The estate tax reduction scheme under EGTRRA, which first phased in higher exceptions, then pushed for total repeal for one year, then reverted both to the old law, is a legislative curiosity.   The purported reason for this structure was that it was necessary because of the arcane reconciliation process in the U.S. Senate.   Yet estate tax repeal, through a stand-alone Bill could probably become law without tying it to an omnibus bill, thus avoiding the reduction issues and, in the scheme of things, the lost revenue from total repeal could have been absorbed easily elsewhere.   Why, then, tie estate tax repeal to the omnibus Bill thereby forcing the phase out/repeal/resurrection mode?   One interesting, albeit quite cynical, theory is that the omni-bus approach benefits the politicians.   A popular view of modern politics is that “special interests” dictate their constituent members’ policies onto the legislators.   Yet this view may underestimate the manipulation of the system by Congress in its Members’ pursuit of campaign funds. [9]

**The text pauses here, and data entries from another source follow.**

-- ==== Sys2Proof/Decode.lean ====
section
/-! DEFINITION. Decode.lean: from the bytes of an instruction to an `Instr` or the fault of R53 steps 1 to 7, and back: the encoder, written from the same tables. -/

namespace Sys2Proof

/-- The defined primary opcodes (R51). -/
inductive Opc
  | nop | if_ | else_ | endif | loop | brk | cont | endloop | bra | call | ocall | ret | exit | spawn | trap | opin | plog | pfirst | pmap | pcnt
  | pfind | elect | thin | merge | pword | pspan | add | sub | mul | mulh | mad | min | max | neg | and_ | or_ | xor_ | not_ | shl | shr | popc | clz
  | bfx | bfi | cmp | sel | movi | mov | laneid | bcast | cvt | shfl | red | redidx | scan | rank | vget | vput | fadd | fsub | fmul | fma | fmin
  | fmax | fsgn | fcmp | frcp | frsq | fsqrt | fexp2 | flog2 | fdiv | salu | smul | scmp | sli | bop | mfs | mts | setf | setg | ld | st | lds | sts
  | atom | atoms | fence | meet | ldb | pldm | cpy | cpgather | bclose | wait | ovld | dep | tinv | malloc | mfree | mma | mzero | mrd | mst | sort
  | xdisp | xpull | xctl | xbias
deriving DecidableEq, Repr

/-- First-word layouts: NOP's hint, common, control, scalar (R40, R43, R44, R52). -/
inductive Lay | n | v | c | s
deriving DecidableEq, Repr

/-- The value of OP of an opcode (R51). -/
def Opc.code : Opc → BitVec 7
  | .nop => 0x00
  | .if_ => 0x01
  | .else_ => 0x02
  | .endif => 0x03
  | .loop => 0x04
  | .brk => 0x05
  | .cont => 0x06
  | .endloop => 0x07
  | .bra => 0x08
  | .call => 0x09
  | .ocall => 0x0A
  | .ret => 0x0B
  | .exit => 0x0C
  | .spawn => 0x0D
  | .trap => 0x0E
  | .opin => 0x0F
  | .plog => 0x10
  | .pfirst => 0x11
  | .pmap => 0x12
  | .pcnt => 0x13
  | .pfind => 0x14
  | .elect => 0x15
  | .thin => 0x16
  | .merge => 0x17
  | .pword => 0x18
  | .pspan => 0x19
  | .add => 0x20
  | .sub => 0x21
  | .mul => 0x22
  | .mulh => 0x23
  | .mad => 0x24
  | .min => 0x25
  | .max => 0x26
  | .neg => 0x27
  | .and_ => 0x28
  | .or_ => 0x29
  | .xor_ => 0x2A
  | .not_ => 0x2B
  | .shl => 0x2C
  | .shr => 0x2D
  | .popc => 0x2E
  | .clz => 0x2F
  | .bfx => 0x30
  | .bfi => 0x31
  | .cmp => 0x32
  | .sel => 0x33
  | .movi => 0x34
  | .mov => 0x35
  | .laneid => 0x36
  | .bcast => 0x37
  | .cvt => 0x38
  | .shfl => 0x39
  | .red => 0x3A
  | .redidx => 0x3B
  | .scan => 0x3C
  | .rank => 0x3D
  | .vget => 0x3E
  | .vput => 0x3F
  | .fadd => 0x40
  | .fsub => 0x41
  | .fmul => 0x42
  | .fma => 0x43
  | .fmin => 0x44
  | .fmax => 0x45
  | .fsgn => 0x46
  | .fcmp => 0x47
  | .frcp => 0x48
  | .frsq => 0x49
  | .fsqrt => 0x4A
  | .fexp2 => 0x4B
  | .flog2 => 0x4C
  | .fdiv => 0x4D
  | .salu => 0x50
  | .smul => 0x51
  | .scmp => 0x52
  | .sli => 0x53
  | .bop => 0x54
  | .mfs => 0x55
  | .mts => 0x56
  | .setf => 0x57
  | .setg => 0x58
  | .ld => 0x60
  | .st => 0x61
  | .lds => 0x62
  | .sts => 0x63
  | .atom => 0x64
  | .atoms => 0x65
  | .fence => 0x66
  | .meet => 0x67
  | .ldb => 0x68
  | .pldm => 0x69
  | .cpy => 0x6C
  | .cpgather => 0x6D
  | .bclose => 0x6E
  | .wait => 0x6F
  | .ovld => 0x70
  | .dep => 0x72
  | .tinv => 0x73
  | .malloc => 0x74
  | .mfree => 0x75
  | .mma => 0x76
  | .mzero => 0x77
  | .mrd => 0x78
  | .mst => 0x79
  | .sort => 0x7A
  | .xdisp => 0x7B
  | .xpull => 0x7C
  | .xctl => 0x7D
  | .xbias => 0x7E
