-- ==== Sys2Proof/Machine/Record.lean ====
section
/-! DEFINITION. Record.lean: the task record (R264): its fields, the checks of R266, and a record read from the vault window. -/

namespace Sys2Proof.Machine

/-- The field of `n` bits from bit `lo`. -/
def recField (r : TaskRec) (lo n : Nat) : Nat := (r.extractLsb' lo n).toNat

/-- ARGi, sign-extended from 40 bits (R267). -/
def recArg (r : TaskRec) (i : Nat) : W64 := (r.extractLsb' (40 * i + 384) 40).signExtend 64
/-- ABV -/
def recAbv (r : TaskRec) : BitVec 38 := r.extractLsb' 328 38
/-- HND -/
def recHnd (r : TaskRec) : BitVec 38 := r.extractLsb' 290 38
/-- PRV -/
def recPrv (r : TaskRec) : Bool := r.getLsbD 289
/-- ACCB -/
def recAccb (r : TaskRec) : Nat := recField r 284 5
/-- SV -/
def recSv (r : TaskRec) : Bool := r.getLsbD 283
/-- SUCC -/
def recSucc (r : TaskRec) : Nat := recField r 249 34
/-- BK in bytes -/
def recBk (r : TaskRec) : Nat := 32 * recField r 217 32
/-- PQ + 1 -/
def recPq (r : TaskRec) : Nat := recField r 202 15 + 1
/-- SPB -/
def recSpb (r : TaskRec) : Nat := recField r 182 20
/-- PRI -/
def recPri (r : TaskRec) : Nat := recField r 180 2
/-- ECL -/
def recEcl (r : TaskRec) : Nat := recField r 177 3
/-- PAIR -/
def recPair (r : TaskRec) : Bool := r.getLsbD 176
/-- SPW -/
def recSpw (r : TaskRec) : Nat := recField r 174 2
/-- The span width: 16, 32 or 64. -/
def recSpan (r : TaskRec) : Nat := 16 * 2 ^ recSpw r
/-- The extent L. -/
def recExt (r : TaskRec) : Nat := recField r 164 10 + 1
/-- Strands of a frame: NS + 1. -/
def recStrands (r : TaskRec) : Nat := recField r 160 4 + 1
/-- CW -/
def recCw (r : TaskRec) : Bool := r.getLsbD 159
/-- CTR -/
def recCtr (r : TaskRec) : Nat := recField r 143 16
/-- CPTR -/
def recCptr (r : TaskRec) : Nat := recField r 109 34
/-- FCM -/
def recFcm (r : TaskRec) : Bool := r.getLsbD 108
/-- FC -/
def recFc (r : TaskRec) : Nat := recField r 76 32
/-- IMG -/
def recImg (r : TaskRec) : Nat := recField r 42 34
/-- Slots of the entry overlay: ISL + 1. -/
def recIsl (r : TaskRec) : Nat := recField r 38 4 + 1
/-- EOV -/
def recEov (r : TaskRec) : BitVec 24 := r.extractLsb' 14 24
/-- EW -/
def recEw (r : TaskRec) : Nat := recField r 0 14

/-- A record at a window offset. -/
def readRecord (m : Memory) (p : Part) (o : Nat) : TaskRec := BitVec.ofNat 1024 (ofBytes (m.readN (windowKey p o) 128))

/-- A counter identifier in the partition's range (R268). -/
def inCounters (p : Part) (c : Nat) : Bool := decide (p.rcd.cbase ≤ c) && decide (c < p.rcd.cbase + p.rcd.ccnt)

/-- An object of `n` bytes at a window offset with an alignment. -/
def inWindow (p : Part) (o n unit : Nat) : Bool := decide (o % unit = 0) && decide (o + n ≤ windowSize p)

/-- The checks of R266 apart from privilege; an offset is outside the window where what lies at it is not whole within the window (DEDUCED, log 84). -/
def recordOk (p : Part) (r : TaskRec) : Bool :=
  decide (recField r 366 18 = 0) && decide (recSpw r ≠ 3) && decide (recExt r % recSpan r = 0) && decide (recSpb r ≤ 524288)
    && decide (recAccb r ≤ 16) && decide (recEov r ≠ 0) && decide (recEw r < 1024 * recIsl r)
    && !(recPair r && decide (recStrands r = 1))
    && inWindow p (recImg r) (4096 * recIsl r) 256
    && (!recFcm r || inWindow p (recCptr r) 4 4)
    && (!recSv r || inWindow p (recSucc r) 128 128)
    && (!recCw r || inCounters p (recCtr r))

/-- ERR of a record at the head of a queue (R266): 0 when it passes, 1 for privilege, 2 for the other rules. -/
def recordErr (p : Part) (kok : Bool) (r : TaskRec) : Nat :=
  if recPrv r && !kok then 1 else if recordOk p r then 0 else 2

/-- The strands of a frame placed on a core: all, or those of its parity (R164). -/
def strandsOn (r : TaskRec) (place : Nat) : List Nat :=
  (List.range (recStrands r)).filter (fun i => !recPair r || decide (i % 2 = place))

end Sys2Proof.Machine
end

As noted, the 2001 Act impacted the estate tax as well as a broad band of other taxes. The highpoints of that Act related to the estate and gift tax, however, were dramatic by themselves. First, the Act increased the threshold at which estates were exposed to the tax from $675,000 (the threshold as of enactment of the Act) to $1 Million immediately with increases jumping up to $3.5 Million for decedents dying in 2009. Moreover, for decedents dying in 2010 there was no federal estate tax. The trade-off for no tax in 2010 was a “carry-over” basis for the assets transferred at death (instead of a basic step-up allowance).[10] Although technically a “unified” system of tax, the gift tax did not track the phase-out of the estate tax but stayed at a $1 Million threshold. The generation-skipping tax exemption more or less tracked the estate tax phase-out. During the phase-out period, the effective tax rate dropped until it came to rest at 45% for 2007 and thereafter.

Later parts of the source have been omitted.